Start of Records for the task
-- ==== Sys2Proof/Machine/Copies.lean ====
section
/-! DEFINITION. Copies, batches, deals and watches as their instructions issue them (10_queues_streams_copies R203-R214). -/

namespace Sys2Proof.Machine

/-- Dword k of a list of bytes. -/
def dwordAt (b : List Byte) (k : Nat) : W64 := bytesBv 64 ((b.drop (8 * k)).take 8)

/-- A copy descriptor as its dwords hold it (R203). -/
def copyOf (b : List Byte) : CopyDesc :=
  { src := dwordAt b 0, dst := dwordAt b 1, dcore := (dwordAt b 2).setWidth 16, dkind := bit (dwordAt b 2) 16,
    arrv := bit (dwordAt b 2) 17, note := bit (dwordAt b 2) 18, typ := (dwordAt b 2).extractLsb' 24 8,
    run := fld (dwordAt b 3) 0 16 + 1, n1 := fld (dwordAt b 3) 16 16 + 1, n2 := fld (dwordAt b 3) 32 16 + 1,
    sst1 := (dwordAt b 4).setWidth 32, sst2 := (dwordAt b 4).extractLsb' 32 32,
    dst1 := (dwordAt b 5).setWidth 32, dst2 := (dwordAt b 5).extractLsb' 32 32 }

/-- The fields of R203 that must be zero are zero. -/
def copyZero (b : List Byte) : Bool :=
  fld (dwordAt b 0) 57 7 == 0 && fld (dwordAt b 1) 57 7 == 0 && fld (dwordAt b 2) 19 5 == 0 &&
    fld (dwordAt b 2) 32 32 == 0 && fld (dwordAt b 3) 48 16 == 0 && dwordAt b 6 == 0 && dwordAt b 7 == 0

/-- The destination runs of a copy lie in DCORE's TCM (R204): the lowest and the highest byte over both dimensions. -/
def CopyDesc.fits (d : CopyDesc) : Bool :=
  let e1 : Int := d.dst1.toInt * (d.n1 - 1)
  let e2 : Int := d.dst2.toInt * (d.n2 - 1)
  let lo : Int := d.dst.toNat + min 0 e1 + min 0 e2
  let hi : Int := d.dst.toNat + max 0 e1 + max 0 e2 + d.run
  decide (0 ≤ lo) && decide (hi ≤ tcmSize d.dcore.toNat)

/-- The checks of CPY on its descriptor (R203, R204). -/
def State.copyOk (s : State) (d : CopyDesc) : Bool :=
  (!d.dkind || (s.provided d.dcore.toNat && d.fits)) && (!d.arrv || (d.dkind && decide (d.typ.toNat ≤ 0xDF)))

/-- CPYDONE.EN (R206). -/
def Regs.batchOn (r : Regs) : Bool := bit r.cpydone 0

/-- BATCH.NEXT (R206). -/
def Regs.next (r : Regs) : BitVec 32 := r.batch.setWidth 32

/-- BATCH.OPEN set. -/
def Regs.openBatch (r : Regs) : Regs := { r with batch := r.batch ||| 0x100000000 }

/-- CPY (R204): the descriptor's load and its checks come before the test of EN, which is no operand value. -/
def execCpy (a : Reg) (s : State) := insn (do
  notOnHart
  okG a
  let p ← operands [a] none
  let va ← accessAddr (← readG p a) 0 64 4
  let b ← memLoad va 64
  let d := copyOf b
  let s ← get
  refuseIf (!copyZero b || !s.copyOk d || !s.regs.batchOn)
  chunkEnds
  act (.request (.copy d) s.regs.pc)
  modify (fun s => s.modRegs Regs.openBatch)
  doneEnding .go) s

/-- CPYSEAL (R207): NEXT moves on and no batch is open. -/
def execCpyseal (d : Reg) (s : State) := insn (do
  notOnHart
  okG d
  let _ ← operands [] (some d)
  let n := (← get).regs.next
  act (.seal n)
  modify (fun s => s.modRegs (fun r => { r with batch := (n + 1).setWidth 64 }))
  writeG d (n.setWidth 64)
  done) s

/-- The batch word as committed: the waiting instructions read committed state (R206, R208, R233). -/
def batchWord : M (BitVec 32) := do
  let s ← get
  let k := tcmKey s.cur.core (fld s.regs.cpydone 3 13 * 8)
  if s.bad.contains (k / 8) then throw (.contain (some (k, 8)))
  else do
    modify (fun s => s.correctRange k 4)
    pure (bytesBv 32 (Memory.readN s.mem k 4))

def execCpywait (a : Reg) (i : Half) (s : State) := insn (do
  notOnHart
  okG a
  refuseIf (!(← get).regs.batchOn)
  let p ← operands [a] none
  let n := (← readG p a) + i.setWidth 64
  let w ← batchWord
  let pending := (← get).regs.next - 1 - w
  if pending.toNat ≤ n.toNat then done else throw .holdCommit) s

/-- SHPAT's fields (R210). -/
structure Deal where
  typ : Nat
  block : Nat
  first : Nat
  stride : Nat
  count : Nat
  base : Nat
  rstep : Nat
  deriving DecidableEq, Repr

def dealOf (x : W64) : Deal :=
  { typ := fld x 0 8, block := 64 * (fld x 8 6 + 1), first := fld x 16 6, stride := fld x 22 6, count := fld x 28 7,
    base := fld x 36 10, rstep := fld x 46 10 }

/-- Blocks of a deal (R211). -/
def Deal.blocks (d : Deal) (len : Nat) : Nat := (len + d.block - 1) / d.block

def Deal.core (d : Deal) (b : Nat) : Nat := (d.first + d.stride * (b % d.count)) % 64

def Deal.tcm (d : Deal) (b : Nat) : Nat := 64 * (d.base + d.rstep * (b / d.count))

/-- Bytes of block b. -/
def Deal.size (d : Deal) (len b : Nat) : Nat := if (b + 1) * d.block ≤ len then d.block else len - b * d.block

/-- The compute core of a cluster's index, for an issuing core. -/
def coreOfCluster (c i : Nat) : Nat := Id.compute (Id.die c) (Id.cluster c) i

/-- The source DEAL takes (R211). -/
def State.dealFrom (s : State) (src : W64) : Bool :=
  !bit src 63 && decide (tcmSize s.cur.core ≤ src.toNat) && src.toNat % 4 == 0

/-- The pattern and length DEAL takes (R211). The destinations rise with b, so the last two blocks reach furthest. -/
def State.dealTo (s : State) (d : Deal) (len : W64) : Bool :=
  let n := d.blocks len.toNat
  let inTcm (b : Nat) : Bool := decide (d.tcm b + d.size len.toNat b ≤ 0x6000)
  len.toNat % 4 == 0 && d.count != 0 && decide (d.typ ≤ 0xDF) && (n == 0 || (inTcm (n - 1) && (n == 1 || inTcm (n - 2)))) &&
    (List.range (if n ≤ d.count then n else d.count)).all (fun b => s.provided (coreOfCluster s.cur.core (d.core b)))

/-- What DEAL does not refuse (R211). -/
def State.dealOk (s : State) (d : Deal) (src len : W64) : Bool := s.dealFrom src && s.dealTo d len && s.regs.batchOn

def execDeal (a b : Reg) (s : State) := insn (do
  computeOnly
  okG a
  okG b
  let s ← get
  let d := dealOf s.regs.shpat
  refuseIf (!s.regs.batchOn || d.count == 0 || decide (0xDF < d.typ))
  refuseKnown [a, b] (fun v => (v a).any (fun x => !s.dealFrom x) || (v b).any (fun x => !s.dealTo d x))
  let p ← operands [a, b] none
  let src ← readG p a
  let len ← readG p b
  refuseIf (!s.dealOk d src len)
  if len = 0 then pure () else do
    act (.request (.deal s.regs.shpat src len) s.regs.pc)
    modify (fun s => s.modRegs Regs.openBatch)
  done) s

/-! Watches. -/

def execMon (d a : Reg) (i : Half) (s : State) := insn (do
  notOnHart
  okG d
  okG a
  let p ← operands [a] (some d)
  let va ← accessAddr (← readG p a) (i.signExtend 64) 1 4
  match ← xlate va .load with
  | .error code => dataFault code va
  | .ok k => do
    let s ← get
    let r := s.arm s.cur.core s.cur.slot (lineOf k)
    set r.1
    writeG d (BitVec.ofNat 64 r.2)
    done) s

/-- The value a wait of this instruction ended with, if it has ended. -/
def Regs.answer (r : Regs) : Option (Option V512) :=
  match r.result with
  | some e => if e.1 = r.pc then some e.2 else none
  | none => none

/-- What an instruction that waits for an answer asks of its destination before anything of it takes effect: a queue that would not
take its push blocks it or faults there, so that it has not executed (R67). Nothing is pushed yet. -/
def needPlace (d : Reg) : M Unit := do
  match d with
  | .q i =>
    let s ← get
    pushQ i 0
    set s
  | _ => pure ()

def clearAnswer : M Unit := modify (fun s => s.modRegs (fun r => { r with result := none }))

/-- MWAIT (R213): the chunk ends, the slot waits, and the instruction completes with the code. -/
def execMwait (d a : Reg) (_i : Half) (s : State) := insn (do
  notOnHart
  match (← get).regs.answer with
  | some v => do
    clearAnswer
    writeG d ((v.getD 0).setWidth 64)
    done
  | none => do
    okG d
    okG a
    let _ ← operands [a] (some d)
    needPlace d
    chunkEnds
    endChunk (.wait .mwait)) s

def execMdisarm (a : Reg) (s : State) := insn (do
  notOnHart
  okG a
  let p ← operands [a] none
  let x ← readG p a
  let s ← get
  refuseIf (decide (15 < x.toNat) || s.myCore.watches.any (fun w => w.index == x.toNat && w.slot != s.cur.slot))
  modify (fun s => s.modCore s.cur.core (fun k =>
    { k with watches := k.watches.filter (fun w => w.index != x.toNat) }))
  done) s

def execMdisarmAll (s : State) := insn (do
  notOnHart
  modify (fun s => s.modCore s.cur.core (fun k => k.disarm s.cur.slot))
  done) s

end Sys2Proof.Machine
end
End of Records for the task
## Task to carry out
From the line that contains "e.2 else none" through the last line of the records above, copy every line exactly and leave out the rest.

## Output
  | some e => if e.1 = r.pc then some e.2 else none
  | none => none

/-- What an instruction that waits for an answer asks of its destination before anything of it takes effect: a queue that would not
take its push blocks it or faults there, so that it has not executed (R67). Nothing is pushed yet. -/
def needPlace (d : Reg) : M Unit := do
  match d with
  | .q i =>
    let s ← get
    pushQ i 0
    set s
  | _ => pure ()

def clearAnswer : M Unit := modify (fun s => s.modRegs (fun r => { r with result := none }))

/-- MWAIT (R213): the chunk ends, the slot waits, and the instruction completes with the code. -/
def execMwait (d a : Reg) (_i : Half) (s : State) := insn (do
  notOnHart
  match (← get).regs.answer with
  | some v => do
    clearAnswer
    writeG d ((v.getD 0).setWidth 64)
    done
  | none => do
    okG d
    okG a
    let _ ← operands [a] (some d)
    needPlace d
    chunkEnds
    endChunk (.wait .mwait)) s

def execMdisarm (a : Reg) (s : State) := insn (do
  notOnHart
  okG a
  let p ← operands [a] none
  let x ← readG p a
  let s ← get
  refuseIf (decide (15 < x.toNat) || s.myCore.watches.any (fun w => w.index == x.toNat && w.slot != s.cur.slot))
  modify (fun s => s.modCore s.cur.core (fun k =>
    { k with watches := k.watches.filter (fun w => w.index != x.toNat) }))
  done) s

def execMdisarmAll (s : State) := insn (do
  notOnHart
  modify (fun s => s.modCore s.cur.core (fun k => k.disarm s.cur.slot))
  done) s

end Sys2Proof.Machine
end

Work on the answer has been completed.